■ **EXERCISE DETAILS**: In the entries that follow, the line with "decodeFields (Word.fromInt (opcodeField" opens the range and the line with "this hardware. -/" closes it; repeat that range exactly, both lines included.

'''

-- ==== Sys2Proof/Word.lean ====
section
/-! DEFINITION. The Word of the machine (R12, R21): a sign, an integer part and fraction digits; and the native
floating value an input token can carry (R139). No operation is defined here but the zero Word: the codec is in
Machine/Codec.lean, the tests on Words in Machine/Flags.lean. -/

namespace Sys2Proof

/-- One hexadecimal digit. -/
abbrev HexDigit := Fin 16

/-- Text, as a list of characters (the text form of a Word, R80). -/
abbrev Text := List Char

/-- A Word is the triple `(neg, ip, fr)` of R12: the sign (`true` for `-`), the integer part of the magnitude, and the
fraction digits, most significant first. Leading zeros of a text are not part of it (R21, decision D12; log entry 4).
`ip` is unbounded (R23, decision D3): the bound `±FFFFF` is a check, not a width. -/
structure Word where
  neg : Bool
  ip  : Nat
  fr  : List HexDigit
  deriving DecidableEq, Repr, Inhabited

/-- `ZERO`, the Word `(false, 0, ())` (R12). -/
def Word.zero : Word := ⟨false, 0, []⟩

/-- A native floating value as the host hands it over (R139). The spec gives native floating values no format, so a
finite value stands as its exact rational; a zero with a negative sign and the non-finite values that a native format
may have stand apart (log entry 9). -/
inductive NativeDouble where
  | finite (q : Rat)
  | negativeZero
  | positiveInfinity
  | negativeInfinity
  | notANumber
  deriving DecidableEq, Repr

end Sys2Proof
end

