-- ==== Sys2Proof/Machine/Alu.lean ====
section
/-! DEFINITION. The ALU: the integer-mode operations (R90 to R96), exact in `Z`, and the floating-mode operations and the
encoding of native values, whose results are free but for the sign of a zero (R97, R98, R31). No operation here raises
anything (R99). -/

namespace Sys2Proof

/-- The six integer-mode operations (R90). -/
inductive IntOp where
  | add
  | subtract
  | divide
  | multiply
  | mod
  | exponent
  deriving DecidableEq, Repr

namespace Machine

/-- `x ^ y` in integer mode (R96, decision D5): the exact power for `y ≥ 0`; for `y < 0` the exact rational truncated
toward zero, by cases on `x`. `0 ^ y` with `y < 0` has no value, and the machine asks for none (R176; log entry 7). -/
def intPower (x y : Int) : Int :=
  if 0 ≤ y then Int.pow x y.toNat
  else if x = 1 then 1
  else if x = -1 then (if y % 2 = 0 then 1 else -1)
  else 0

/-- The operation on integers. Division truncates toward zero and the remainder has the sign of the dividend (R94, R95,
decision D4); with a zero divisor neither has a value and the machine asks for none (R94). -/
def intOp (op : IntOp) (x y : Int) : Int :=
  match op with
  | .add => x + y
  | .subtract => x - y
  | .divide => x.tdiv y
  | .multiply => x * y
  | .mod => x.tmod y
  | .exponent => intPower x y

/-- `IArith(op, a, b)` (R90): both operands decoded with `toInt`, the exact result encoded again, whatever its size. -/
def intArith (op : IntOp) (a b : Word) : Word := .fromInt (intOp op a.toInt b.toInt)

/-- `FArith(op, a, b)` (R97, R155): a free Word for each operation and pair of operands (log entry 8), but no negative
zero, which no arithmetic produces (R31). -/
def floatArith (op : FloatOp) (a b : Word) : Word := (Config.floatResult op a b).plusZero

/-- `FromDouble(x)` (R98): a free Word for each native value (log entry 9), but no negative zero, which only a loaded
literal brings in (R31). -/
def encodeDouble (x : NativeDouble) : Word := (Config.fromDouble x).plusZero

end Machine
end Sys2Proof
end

'''
'''

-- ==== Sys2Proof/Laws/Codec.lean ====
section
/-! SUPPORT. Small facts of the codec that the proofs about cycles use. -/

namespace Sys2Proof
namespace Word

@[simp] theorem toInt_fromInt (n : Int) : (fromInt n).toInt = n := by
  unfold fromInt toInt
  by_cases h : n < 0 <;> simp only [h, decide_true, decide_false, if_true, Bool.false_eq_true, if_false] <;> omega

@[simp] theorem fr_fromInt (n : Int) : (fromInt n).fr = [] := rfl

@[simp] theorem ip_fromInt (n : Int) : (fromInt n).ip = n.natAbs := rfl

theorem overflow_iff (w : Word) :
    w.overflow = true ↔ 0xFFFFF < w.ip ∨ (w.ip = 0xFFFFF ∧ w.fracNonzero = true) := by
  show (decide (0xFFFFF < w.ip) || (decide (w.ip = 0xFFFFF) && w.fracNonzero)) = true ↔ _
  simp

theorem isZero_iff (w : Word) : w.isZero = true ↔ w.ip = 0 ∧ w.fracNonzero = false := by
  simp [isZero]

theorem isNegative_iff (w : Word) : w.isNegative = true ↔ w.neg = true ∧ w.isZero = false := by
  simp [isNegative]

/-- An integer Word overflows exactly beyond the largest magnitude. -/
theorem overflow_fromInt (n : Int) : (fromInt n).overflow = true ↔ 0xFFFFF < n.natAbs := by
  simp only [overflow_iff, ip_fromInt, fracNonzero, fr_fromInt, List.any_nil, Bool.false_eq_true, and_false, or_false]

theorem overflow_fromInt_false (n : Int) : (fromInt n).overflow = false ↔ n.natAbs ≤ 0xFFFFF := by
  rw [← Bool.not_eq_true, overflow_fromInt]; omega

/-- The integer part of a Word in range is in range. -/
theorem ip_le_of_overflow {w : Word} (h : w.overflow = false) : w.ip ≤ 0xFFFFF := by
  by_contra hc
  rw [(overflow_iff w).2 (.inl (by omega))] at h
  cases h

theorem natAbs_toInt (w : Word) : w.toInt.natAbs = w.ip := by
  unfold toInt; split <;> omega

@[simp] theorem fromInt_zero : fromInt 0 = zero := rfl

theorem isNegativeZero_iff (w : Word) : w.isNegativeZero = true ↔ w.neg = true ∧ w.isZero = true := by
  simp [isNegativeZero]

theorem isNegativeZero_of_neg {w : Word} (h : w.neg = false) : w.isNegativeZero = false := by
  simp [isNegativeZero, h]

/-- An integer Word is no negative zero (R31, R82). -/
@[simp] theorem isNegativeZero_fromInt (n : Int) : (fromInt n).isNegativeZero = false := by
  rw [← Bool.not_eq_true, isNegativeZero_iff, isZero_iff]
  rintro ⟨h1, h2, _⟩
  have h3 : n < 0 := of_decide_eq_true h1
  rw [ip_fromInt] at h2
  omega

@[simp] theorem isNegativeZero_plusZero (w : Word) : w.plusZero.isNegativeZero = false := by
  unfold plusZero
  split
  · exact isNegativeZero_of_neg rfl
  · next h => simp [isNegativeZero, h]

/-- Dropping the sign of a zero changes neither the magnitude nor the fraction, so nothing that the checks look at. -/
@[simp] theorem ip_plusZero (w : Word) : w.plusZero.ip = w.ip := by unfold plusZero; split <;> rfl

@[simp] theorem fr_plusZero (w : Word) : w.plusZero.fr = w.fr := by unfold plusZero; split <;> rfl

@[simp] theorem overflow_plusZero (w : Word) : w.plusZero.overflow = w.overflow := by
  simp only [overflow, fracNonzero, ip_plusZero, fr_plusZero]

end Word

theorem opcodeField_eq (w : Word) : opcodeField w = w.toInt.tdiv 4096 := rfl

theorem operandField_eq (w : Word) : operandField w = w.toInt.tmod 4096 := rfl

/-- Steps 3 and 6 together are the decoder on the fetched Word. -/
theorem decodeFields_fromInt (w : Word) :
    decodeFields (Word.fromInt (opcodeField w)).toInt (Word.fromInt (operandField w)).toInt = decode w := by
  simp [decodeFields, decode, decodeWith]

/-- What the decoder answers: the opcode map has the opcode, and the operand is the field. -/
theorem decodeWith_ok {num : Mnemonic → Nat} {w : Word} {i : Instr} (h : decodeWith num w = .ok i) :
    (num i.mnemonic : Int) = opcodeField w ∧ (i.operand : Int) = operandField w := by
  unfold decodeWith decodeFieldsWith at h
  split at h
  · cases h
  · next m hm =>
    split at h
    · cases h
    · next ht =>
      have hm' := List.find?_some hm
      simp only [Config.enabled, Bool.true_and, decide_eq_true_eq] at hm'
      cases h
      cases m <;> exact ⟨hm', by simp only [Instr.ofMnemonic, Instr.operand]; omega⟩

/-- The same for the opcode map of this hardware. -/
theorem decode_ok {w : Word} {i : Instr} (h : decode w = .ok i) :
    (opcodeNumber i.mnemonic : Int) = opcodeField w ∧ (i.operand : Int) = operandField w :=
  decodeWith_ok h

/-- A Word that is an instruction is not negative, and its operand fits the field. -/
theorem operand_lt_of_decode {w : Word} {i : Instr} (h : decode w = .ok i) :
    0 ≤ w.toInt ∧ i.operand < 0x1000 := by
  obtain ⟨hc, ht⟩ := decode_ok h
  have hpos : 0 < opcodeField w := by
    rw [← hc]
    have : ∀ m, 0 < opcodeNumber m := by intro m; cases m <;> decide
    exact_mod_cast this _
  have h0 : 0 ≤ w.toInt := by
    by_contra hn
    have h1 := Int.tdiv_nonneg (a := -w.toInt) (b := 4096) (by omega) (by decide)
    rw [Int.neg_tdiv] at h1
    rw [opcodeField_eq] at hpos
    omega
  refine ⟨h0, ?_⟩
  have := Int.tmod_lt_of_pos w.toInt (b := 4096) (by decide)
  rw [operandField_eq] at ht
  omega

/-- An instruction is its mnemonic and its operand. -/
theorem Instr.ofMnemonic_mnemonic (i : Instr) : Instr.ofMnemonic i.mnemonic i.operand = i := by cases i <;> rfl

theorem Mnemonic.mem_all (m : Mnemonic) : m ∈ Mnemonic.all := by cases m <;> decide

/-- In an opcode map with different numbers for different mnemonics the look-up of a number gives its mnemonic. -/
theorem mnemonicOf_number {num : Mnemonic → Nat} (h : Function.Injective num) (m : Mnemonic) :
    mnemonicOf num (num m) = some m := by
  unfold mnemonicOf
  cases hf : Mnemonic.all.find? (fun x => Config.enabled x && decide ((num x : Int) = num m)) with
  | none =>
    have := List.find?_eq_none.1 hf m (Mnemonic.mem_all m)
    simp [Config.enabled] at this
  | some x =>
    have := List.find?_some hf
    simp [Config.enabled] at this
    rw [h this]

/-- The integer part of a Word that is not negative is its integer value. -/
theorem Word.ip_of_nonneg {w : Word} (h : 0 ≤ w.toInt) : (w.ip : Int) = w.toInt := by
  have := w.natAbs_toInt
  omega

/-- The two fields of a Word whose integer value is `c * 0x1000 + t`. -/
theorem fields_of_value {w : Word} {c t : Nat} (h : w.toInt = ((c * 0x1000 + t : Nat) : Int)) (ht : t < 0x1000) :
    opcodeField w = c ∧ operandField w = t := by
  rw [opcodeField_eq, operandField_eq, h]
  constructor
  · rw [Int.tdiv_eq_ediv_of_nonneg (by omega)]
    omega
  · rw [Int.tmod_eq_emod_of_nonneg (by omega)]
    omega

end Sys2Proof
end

'''
'''

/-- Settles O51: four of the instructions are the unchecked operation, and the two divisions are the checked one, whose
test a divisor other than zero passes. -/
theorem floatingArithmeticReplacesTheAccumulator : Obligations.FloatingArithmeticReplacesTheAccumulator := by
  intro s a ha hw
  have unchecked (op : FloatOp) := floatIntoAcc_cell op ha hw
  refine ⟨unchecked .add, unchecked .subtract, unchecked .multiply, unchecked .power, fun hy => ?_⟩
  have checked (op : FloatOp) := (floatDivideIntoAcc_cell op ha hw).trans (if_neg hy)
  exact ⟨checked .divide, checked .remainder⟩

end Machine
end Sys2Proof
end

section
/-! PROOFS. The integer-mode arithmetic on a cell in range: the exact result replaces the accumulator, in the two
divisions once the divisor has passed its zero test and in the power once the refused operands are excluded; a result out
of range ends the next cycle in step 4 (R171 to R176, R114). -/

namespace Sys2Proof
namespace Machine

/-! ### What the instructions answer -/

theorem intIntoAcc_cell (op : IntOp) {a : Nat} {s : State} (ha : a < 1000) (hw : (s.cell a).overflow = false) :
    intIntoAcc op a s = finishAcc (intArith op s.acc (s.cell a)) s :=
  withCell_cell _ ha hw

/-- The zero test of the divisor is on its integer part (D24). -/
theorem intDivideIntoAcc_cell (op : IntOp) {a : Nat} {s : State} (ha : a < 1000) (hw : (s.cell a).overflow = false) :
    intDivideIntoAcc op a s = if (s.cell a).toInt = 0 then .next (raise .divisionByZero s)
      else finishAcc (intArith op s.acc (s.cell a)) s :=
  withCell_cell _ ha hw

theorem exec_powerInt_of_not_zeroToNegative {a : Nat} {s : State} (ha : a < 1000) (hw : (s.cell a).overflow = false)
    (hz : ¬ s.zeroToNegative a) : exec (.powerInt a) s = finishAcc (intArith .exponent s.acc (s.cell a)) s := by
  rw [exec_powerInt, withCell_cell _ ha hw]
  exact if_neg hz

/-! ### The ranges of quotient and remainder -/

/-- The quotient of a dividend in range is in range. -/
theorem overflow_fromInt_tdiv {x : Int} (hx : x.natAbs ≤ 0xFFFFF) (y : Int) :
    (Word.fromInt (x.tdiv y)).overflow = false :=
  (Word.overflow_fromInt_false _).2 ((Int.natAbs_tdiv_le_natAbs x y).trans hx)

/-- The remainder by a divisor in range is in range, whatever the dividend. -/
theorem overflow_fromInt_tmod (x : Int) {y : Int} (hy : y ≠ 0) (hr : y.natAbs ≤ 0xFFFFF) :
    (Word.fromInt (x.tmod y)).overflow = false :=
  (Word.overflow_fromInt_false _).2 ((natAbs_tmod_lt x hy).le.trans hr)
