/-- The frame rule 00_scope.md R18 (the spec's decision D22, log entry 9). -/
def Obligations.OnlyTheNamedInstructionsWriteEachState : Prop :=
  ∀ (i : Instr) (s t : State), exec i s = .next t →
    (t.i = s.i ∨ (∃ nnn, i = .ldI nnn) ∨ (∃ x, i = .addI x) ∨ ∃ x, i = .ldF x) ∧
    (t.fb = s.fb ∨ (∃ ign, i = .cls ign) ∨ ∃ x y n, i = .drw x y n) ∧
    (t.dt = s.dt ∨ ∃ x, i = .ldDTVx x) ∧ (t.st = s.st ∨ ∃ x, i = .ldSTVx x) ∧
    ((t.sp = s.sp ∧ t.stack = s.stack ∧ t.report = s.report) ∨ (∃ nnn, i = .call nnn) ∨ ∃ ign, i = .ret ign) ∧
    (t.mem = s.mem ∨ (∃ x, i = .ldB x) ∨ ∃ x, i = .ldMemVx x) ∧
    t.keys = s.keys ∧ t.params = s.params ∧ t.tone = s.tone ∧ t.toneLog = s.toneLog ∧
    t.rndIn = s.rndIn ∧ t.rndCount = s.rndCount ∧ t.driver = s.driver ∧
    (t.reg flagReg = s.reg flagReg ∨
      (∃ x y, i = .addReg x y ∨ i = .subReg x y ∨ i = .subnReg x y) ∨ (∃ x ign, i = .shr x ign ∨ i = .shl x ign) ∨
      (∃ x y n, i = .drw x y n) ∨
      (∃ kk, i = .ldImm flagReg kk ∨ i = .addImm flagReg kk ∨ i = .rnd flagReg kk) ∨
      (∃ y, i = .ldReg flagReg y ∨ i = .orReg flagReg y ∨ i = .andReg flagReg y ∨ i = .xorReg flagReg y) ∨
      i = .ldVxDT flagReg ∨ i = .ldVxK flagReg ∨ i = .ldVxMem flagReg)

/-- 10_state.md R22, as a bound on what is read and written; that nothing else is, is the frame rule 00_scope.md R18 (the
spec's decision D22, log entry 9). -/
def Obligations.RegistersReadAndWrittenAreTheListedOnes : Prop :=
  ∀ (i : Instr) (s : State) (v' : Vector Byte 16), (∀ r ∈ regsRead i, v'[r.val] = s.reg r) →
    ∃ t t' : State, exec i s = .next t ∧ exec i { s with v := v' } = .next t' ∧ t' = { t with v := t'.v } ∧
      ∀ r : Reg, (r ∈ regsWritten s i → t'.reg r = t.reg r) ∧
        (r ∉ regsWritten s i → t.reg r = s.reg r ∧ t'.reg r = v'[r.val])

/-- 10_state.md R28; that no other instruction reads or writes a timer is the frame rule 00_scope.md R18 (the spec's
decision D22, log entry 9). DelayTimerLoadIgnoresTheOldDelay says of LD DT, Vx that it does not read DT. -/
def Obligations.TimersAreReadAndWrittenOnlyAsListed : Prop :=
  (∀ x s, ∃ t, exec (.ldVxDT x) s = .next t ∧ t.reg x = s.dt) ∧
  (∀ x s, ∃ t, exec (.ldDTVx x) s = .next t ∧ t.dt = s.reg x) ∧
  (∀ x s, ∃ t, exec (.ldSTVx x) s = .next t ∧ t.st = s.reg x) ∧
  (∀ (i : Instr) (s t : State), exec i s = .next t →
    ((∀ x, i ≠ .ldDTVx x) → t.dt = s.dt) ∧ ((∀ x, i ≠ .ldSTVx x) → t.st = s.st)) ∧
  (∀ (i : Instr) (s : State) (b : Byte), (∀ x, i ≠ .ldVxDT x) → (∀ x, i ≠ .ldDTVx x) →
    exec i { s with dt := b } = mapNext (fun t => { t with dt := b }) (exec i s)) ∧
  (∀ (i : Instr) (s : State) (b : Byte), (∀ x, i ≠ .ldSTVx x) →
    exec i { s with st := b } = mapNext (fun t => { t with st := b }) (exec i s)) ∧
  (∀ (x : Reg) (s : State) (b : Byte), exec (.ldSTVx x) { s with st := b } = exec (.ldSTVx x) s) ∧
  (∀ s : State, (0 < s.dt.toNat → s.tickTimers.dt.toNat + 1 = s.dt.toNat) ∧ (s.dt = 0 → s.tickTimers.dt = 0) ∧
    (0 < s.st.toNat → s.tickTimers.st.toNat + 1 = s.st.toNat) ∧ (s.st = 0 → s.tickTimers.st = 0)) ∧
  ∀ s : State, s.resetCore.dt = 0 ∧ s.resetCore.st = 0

'''

■ **EXERCISE SOLUTION**:
    decodeFields (Word.fromInt (opcodeField w)).toInt (Word.fromInt (operandField w)).toInt = decode w := by
  simp [decodeFields, decode, decodeWith]

/-- What the decoder answers: the opcode map has the opcode, and the operand is the field. -/
theorem decodeWith_ok {num : Mnemonic → Nat} {w : Word} {i : Instr} (h : decodeWith num w = .ok i) :
    (num i.mnemonic : Int) = opcodeField w ∧ (i.operand : Int) = operandField w := by
  unfold decodeWith decodeFieldsWith at h
  split at h
  · cases h
  · next m hm =>
    split at h
    · cases h
    · next ht =>
      have hm' := List.find?_some hm
      simp only [Config.enabled, Bool.true_and, decide_eq_true_eq] at hm'
      cases h
      cases m <;> exact ⟨hm', by simp only [Instr.ofMnemonic, Instr.operand]; omega⟩

/-- The same for the opcode map of this hardware. -/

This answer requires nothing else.